[[ RECORDS SHOWN, beginning ]]
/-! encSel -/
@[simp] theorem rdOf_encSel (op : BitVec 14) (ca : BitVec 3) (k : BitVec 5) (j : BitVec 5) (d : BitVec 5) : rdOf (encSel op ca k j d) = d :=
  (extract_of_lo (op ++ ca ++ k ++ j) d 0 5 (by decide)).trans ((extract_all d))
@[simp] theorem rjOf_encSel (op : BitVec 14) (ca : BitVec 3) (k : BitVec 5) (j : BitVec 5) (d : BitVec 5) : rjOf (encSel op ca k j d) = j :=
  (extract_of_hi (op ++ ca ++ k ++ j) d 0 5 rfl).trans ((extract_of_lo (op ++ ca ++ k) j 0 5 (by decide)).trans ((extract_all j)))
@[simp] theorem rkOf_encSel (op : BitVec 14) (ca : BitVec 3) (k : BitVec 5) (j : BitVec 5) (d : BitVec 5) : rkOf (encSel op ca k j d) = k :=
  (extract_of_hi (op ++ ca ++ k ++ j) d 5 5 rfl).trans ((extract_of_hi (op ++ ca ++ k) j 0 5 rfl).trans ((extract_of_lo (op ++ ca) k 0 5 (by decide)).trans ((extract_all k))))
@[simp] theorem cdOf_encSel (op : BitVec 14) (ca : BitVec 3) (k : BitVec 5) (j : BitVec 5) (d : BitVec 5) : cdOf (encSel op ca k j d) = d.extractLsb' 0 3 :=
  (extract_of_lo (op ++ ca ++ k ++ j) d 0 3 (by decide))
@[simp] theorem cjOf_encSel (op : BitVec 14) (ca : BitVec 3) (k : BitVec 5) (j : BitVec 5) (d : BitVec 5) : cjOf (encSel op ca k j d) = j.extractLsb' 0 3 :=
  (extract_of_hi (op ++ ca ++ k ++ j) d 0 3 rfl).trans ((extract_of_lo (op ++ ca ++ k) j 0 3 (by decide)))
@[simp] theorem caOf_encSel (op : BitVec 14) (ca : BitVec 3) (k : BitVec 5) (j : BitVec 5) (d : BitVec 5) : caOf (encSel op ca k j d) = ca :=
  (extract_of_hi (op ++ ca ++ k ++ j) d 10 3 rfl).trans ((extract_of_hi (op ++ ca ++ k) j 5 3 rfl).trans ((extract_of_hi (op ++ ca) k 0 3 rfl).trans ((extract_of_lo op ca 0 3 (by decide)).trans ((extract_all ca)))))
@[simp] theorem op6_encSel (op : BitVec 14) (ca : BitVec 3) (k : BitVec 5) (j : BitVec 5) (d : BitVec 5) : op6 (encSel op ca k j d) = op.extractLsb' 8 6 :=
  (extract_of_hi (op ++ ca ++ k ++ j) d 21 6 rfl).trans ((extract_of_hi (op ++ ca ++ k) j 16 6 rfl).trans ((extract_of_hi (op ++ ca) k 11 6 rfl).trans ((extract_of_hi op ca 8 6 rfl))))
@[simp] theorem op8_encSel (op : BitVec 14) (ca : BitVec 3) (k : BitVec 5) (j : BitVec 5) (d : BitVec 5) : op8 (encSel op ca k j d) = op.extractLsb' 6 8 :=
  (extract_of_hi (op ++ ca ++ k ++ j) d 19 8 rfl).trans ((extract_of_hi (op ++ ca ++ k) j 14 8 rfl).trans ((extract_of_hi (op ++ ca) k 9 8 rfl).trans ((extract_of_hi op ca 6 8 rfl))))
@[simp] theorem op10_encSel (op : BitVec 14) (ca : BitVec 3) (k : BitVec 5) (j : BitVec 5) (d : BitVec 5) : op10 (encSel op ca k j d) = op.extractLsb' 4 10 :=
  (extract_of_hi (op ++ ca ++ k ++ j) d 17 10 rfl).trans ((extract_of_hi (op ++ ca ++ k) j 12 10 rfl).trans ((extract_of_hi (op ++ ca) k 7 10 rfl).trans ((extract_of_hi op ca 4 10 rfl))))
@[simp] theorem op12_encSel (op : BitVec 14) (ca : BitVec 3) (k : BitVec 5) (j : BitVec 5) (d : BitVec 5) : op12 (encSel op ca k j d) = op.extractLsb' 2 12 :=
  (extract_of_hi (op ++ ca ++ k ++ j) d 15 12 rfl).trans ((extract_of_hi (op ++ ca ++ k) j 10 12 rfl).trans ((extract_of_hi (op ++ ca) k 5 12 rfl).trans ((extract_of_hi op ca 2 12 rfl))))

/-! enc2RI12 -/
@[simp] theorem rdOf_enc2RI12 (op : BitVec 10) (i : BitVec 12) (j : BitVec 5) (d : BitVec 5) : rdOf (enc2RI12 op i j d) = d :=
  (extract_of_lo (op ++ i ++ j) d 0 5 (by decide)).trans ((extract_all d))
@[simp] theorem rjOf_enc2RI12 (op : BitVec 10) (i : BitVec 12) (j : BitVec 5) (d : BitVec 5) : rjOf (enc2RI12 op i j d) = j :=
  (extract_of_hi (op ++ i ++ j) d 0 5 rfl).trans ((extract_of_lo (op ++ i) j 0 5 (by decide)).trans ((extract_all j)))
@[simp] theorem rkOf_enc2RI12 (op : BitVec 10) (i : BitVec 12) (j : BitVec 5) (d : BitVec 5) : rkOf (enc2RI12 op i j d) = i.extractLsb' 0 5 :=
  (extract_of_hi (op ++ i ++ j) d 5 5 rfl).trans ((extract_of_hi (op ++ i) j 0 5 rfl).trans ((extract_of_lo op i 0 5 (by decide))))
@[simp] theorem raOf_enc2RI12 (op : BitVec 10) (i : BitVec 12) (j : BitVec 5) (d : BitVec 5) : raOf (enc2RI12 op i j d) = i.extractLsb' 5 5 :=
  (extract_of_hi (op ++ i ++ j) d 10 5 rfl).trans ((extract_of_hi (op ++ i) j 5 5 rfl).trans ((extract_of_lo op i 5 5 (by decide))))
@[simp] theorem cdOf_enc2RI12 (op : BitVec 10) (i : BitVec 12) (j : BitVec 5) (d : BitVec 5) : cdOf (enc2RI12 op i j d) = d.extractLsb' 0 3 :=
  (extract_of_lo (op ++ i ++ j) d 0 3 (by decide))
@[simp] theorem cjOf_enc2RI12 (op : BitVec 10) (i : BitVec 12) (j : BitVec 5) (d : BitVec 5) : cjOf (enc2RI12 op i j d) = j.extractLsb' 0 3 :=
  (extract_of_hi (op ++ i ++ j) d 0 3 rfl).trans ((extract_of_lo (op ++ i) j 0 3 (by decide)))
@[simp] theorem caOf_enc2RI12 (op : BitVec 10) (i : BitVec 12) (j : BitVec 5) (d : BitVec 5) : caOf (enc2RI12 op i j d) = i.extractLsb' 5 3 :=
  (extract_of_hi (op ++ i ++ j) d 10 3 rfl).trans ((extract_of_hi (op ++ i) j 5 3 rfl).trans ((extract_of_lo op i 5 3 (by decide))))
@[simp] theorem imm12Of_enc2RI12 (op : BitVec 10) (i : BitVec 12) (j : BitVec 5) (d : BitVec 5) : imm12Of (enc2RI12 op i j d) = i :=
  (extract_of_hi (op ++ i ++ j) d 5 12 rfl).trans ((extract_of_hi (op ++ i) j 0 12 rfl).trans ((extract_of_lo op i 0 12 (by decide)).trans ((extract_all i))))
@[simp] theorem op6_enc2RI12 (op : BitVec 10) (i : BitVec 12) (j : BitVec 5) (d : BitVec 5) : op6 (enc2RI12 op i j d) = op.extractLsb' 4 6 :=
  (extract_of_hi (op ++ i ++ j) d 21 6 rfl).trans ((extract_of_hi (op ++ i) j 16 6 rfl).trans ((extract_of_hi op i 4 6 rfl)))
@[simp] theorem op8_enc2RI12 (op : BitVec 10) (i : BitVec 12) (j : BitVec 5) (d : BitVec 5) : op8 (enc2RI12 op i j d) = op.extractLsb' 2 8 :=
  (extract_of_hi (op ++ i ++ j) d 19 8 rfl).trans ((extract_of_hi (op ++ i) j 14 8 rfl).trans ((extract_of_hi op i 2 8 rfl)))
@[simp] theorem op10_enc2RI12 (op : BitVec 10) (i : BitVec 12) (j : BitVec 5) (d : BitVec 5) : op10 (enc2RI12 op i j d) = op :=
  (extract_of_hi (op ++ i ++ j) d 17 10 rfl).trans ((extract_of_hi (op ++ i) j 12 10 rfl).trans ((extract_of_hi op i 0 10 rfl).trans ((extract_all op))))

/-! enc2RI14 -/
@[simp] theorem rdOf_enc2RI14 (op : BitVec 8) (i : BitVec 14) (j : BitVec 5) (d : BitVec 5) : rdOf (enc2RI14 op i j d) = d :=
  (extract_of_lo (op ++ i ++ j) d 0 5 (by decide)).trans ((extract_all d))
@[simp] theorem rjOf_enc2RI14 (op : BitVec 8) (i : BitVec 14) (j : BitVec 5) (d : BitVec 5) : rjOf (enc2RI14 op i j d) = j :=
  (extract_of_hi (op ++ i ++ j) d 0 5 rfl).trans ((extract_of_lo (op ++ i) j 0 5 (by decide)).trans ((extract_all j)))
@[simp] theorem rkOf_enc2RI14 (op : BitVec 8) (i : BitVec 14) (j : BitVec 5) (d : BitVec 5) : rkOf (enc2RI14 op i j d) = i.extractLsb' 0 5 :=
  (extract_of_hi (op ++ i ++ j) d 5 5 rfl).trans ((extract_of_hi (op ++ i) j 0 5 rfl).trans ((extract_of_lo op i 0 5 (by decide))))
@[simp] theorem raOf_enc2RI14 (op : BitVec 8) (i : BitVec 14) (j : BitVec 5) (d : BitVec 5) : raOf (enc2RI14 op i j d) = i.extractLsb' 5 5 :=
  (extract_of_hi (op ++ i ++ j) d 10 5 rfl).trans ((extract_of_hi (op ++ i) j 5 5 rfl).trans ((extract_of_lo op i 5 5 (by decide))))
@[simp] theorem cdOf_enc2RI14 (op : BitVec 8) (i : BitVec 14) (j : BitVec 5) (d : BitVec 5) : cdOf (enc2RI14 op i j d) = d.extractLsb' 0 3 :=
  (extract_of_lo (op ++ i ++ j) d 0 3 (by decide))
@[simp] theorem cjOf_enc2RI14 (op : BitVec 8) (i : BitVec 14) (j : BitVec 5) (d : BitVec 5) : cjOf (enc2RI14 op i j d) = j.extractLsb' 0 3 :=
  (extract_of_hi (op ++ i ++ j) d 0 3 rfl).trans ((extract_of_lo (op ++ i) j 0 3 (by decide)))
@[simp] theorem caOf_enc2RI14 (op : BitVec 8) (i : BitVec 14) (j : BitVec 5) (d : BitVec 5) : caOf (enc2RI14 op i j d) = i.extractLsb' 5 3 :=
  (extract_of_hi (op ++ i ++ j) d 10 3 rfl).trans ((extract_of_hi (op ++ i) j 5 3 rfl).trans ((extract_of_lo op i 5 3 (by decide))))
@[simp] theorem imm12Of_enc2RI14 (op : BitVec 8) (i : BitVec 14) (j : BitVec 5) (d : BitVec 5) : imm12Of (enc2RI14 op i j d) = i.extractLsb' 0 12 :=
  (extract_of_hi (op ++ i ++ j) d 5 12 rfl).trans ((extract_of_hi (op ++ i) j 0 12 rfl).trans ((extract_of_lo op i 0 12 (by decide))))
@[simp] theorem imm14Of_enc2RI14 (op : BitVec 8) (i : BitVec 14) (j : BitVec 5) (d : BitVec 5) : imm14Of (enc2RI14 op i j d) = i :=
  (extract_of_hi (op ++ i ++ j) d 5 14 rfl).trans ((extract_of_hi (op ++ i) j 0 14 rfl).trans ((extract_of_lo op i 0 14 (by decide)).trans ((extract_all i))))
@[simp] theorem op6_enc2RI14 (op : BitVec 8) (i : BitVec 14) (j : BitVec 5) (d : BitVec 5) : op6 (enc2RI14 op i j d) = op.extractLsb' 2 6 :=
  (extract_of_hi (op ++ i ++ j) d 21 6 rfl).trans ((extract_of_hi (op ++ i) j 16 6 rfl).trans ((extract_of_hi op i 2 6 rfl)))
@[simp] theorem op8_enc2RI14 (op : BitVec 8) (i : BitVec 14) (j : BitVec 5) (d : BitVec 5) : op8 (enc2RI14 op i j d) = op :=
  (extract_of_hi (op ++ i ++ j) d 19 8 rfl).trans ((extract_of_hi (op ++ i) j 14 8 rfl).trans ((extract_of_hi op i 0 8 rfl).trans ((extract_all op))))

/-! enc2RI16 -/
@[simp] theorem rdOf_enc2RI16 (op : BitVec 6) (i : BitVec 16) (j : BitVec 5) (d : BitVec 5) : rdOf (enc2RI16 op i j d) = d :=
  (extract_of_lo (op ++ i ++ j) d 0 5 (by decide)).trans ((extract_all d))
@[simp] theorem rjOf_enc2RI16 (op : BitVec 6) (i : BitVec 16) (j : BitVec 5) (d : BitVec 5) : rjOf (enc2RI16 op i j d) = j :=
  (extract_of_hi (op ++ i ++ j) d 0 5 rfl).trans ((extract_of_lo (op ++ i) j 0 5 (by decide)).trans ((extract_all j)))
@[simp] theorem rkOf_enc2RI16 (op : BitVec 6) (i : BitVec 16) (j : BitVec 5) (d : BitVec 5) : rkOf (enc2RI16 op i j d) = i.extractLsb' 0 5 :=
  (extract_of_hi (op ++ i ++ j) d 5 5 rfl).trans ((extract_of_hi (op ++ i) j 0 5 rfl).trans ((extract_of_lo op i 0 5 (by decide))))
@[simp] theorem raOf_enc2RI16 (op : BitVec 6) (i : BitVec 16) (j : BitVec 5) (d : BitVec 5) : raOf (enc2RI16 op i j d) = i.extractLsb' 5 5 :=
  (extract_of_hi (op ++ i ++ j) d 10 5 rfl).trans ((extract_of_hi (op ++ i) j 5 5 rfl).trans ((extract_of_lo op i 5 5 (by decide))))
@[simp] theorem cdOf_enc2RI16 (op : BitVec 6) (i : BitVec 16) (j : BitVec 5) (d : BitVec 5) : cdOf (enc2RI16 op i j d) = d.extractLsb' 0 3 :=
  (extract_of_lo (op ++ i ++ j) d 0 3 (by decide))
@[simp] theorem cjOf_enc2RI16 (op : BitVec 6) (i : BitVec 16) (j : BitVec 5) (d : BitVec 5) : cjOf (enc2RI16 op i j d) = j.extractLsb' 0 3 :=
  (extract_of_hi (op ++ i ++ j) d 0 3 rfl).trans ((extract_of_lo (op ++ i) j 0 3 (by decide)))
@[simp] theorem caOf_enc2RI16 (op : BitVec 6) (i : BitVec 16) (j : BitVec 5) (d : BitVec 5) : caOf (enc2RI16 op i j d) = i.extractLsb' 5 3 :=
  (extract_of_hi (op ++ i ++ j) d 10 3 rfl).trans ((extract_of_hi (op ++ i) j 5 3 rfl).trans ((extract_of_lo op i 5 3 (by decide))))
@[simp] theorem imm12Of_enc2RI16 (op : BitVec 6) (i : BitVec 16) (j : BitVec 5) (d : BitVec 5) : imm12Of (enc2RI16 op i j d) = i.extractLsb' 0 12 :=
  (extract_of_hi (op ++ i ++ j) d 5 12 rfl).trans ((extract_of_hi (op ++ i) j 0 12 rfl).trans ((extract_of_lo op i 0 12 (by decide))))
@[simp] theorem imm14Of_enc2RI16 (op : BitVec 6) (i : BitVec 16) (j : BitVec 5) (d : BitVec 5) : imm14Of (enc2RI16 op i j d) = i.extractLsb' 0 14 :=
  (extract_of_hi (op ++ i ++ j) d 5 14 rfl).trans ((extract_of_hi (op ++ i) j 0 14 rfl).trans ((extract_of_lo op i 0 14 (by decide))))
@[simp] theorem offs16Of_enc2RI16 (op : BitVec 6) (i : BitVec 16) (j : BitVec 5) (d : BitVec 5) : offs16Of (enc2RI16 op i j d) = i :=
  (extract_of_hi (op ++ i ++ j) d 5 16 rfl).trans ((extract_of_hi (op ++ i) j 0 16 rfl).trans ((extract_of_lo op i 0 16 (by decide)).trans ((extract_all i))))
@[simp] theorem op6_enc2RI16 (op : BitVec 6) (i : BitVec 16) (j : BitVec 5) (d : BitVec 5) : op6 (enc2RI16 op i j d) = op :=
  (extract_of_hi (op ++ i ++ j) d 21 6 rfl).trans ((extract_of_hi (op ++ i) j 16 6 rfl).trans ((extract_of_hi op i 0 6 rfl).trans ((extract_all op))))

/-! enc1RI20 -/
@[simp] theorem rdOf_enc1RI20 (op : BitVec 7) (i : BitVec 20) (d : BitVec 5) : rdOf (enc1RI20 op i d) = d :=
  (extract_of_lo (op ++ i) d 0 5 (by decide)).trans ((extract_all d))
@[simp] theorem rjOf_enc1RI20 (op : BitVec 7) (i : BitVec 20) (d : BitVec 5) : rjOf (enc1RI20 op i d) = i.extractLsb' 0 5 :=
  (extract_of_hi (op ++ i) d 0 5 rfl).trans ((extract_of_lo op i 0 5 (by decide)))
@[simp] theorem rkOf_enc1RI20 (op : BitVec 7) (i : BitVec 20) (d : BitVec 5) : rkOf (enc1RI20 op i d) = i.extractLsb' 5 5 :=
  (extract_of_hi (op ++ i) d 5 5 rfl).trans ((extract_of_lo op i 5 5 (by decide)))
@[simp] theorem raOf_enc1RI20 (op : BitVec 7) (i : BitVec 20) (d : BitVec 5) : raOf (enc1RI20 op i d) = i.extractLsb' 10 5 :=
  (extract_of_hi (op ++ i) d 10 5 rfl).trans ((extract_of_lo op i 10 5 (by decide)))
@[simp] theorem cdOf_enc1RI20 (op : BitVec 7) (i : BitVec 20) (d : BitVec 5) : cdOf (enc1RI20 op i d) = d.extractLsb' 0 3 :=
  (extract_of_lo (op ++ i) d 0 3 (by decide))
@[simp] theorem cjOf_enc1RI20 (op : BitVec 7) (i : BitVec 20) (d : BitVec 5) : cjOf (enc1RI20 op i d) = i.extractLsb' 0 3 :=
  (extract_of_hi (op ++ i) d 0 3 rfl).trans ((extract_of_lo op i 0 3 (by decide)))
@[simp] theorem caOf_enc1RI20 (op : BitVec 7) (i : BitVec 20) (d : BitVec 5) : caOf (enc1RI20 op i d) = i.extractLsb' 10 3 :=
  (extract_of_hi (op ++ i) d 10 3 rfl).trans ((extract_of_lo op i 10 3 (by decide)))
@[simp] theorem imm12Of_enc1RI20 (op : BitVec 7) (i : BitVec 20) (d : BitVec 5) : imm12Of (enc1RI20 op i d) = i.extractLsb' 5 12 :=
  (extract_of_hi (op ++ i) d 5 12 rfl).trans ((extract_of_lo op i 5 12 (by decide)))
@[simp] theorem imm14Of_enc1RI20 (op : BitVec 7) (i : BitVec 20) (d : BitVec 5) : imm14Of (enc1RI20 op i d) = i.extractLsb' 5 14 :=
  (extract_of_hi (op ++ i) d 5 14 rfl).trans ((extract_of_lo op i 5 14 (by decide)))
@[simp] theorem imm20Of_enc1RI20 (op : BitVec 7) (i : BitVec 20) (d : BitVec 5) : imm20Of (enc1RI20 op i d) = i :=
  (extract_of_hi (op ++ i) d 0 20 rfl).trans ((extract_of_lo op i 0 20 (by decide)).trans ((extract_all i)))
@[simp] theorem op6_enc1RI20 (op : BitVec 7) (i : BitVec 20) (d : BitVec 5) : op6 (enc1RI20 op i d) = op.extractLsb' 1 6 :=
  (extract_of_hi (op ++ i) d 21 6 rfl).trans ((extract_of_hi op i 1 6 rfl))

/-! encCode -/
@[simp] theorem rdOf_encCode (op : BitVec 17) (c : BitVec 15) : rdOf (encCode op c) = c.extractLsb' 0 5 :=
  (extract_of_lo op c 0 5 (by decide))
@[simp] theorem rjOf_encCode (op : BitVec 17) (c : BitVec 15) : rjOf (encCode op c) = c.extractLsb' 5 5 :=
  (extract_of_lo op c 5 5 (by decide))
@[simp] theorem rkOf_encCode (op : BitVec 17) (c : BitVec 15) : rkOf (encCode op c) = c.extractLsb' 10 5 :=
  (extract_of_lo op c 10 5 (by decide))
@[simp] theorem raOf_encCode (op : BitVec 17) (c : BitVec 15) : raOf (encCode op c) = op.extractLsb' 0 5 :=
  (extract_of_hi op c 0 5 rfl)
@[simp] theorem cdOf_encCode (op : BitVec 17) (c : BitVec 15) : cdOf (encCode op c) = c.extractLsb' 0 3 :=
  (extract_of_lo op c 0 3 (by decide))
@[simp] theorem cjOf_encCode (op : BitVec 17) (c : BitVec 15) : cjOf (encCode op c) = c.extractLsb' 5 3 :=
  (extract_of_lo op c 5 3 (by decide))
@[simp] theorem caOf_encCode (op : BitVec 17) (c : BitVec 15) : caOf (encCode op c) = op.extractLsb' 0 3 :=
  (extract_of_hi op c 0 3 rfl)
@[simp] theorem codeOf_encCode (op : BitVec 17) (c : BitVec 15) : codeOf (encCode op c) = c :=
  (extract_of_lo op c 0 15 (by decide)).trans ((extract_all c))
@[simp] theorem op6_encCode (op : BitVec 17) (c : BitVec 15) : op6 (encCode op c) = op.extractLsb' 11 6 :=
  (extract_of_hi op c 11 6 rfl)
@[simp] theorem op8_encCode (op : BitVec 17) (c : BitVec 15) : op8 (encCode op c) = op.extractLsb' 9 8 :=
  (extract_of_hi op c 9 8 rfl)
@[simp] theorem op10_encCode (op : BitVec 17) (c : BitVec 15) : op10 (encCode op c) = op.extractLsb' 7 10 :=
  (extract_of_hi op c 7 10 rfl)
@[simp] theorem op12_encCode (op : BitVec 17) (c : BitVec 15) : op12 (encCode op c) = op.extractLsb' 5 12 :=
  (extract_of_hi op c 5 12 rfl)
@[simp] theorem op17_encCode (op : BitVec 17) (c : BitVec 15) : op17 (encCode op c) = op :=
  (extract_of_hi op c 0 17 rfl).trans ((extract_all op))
[[ RECORDS SHOWN, end ]]
* INSTRUCTIONS TO FOLLOW
Write out, word for word, every line from the one containing "theorem op17_encCode (op" through the last line of the records above.

* TASK SOLUTION
@[simp] theorem op17_encCode (op : BitVec 17) (c : BitVec 15) : op17 (encCode op c) = op :=
  (extract_of_hi op c 0 17 rfl).trans ((extract_all op))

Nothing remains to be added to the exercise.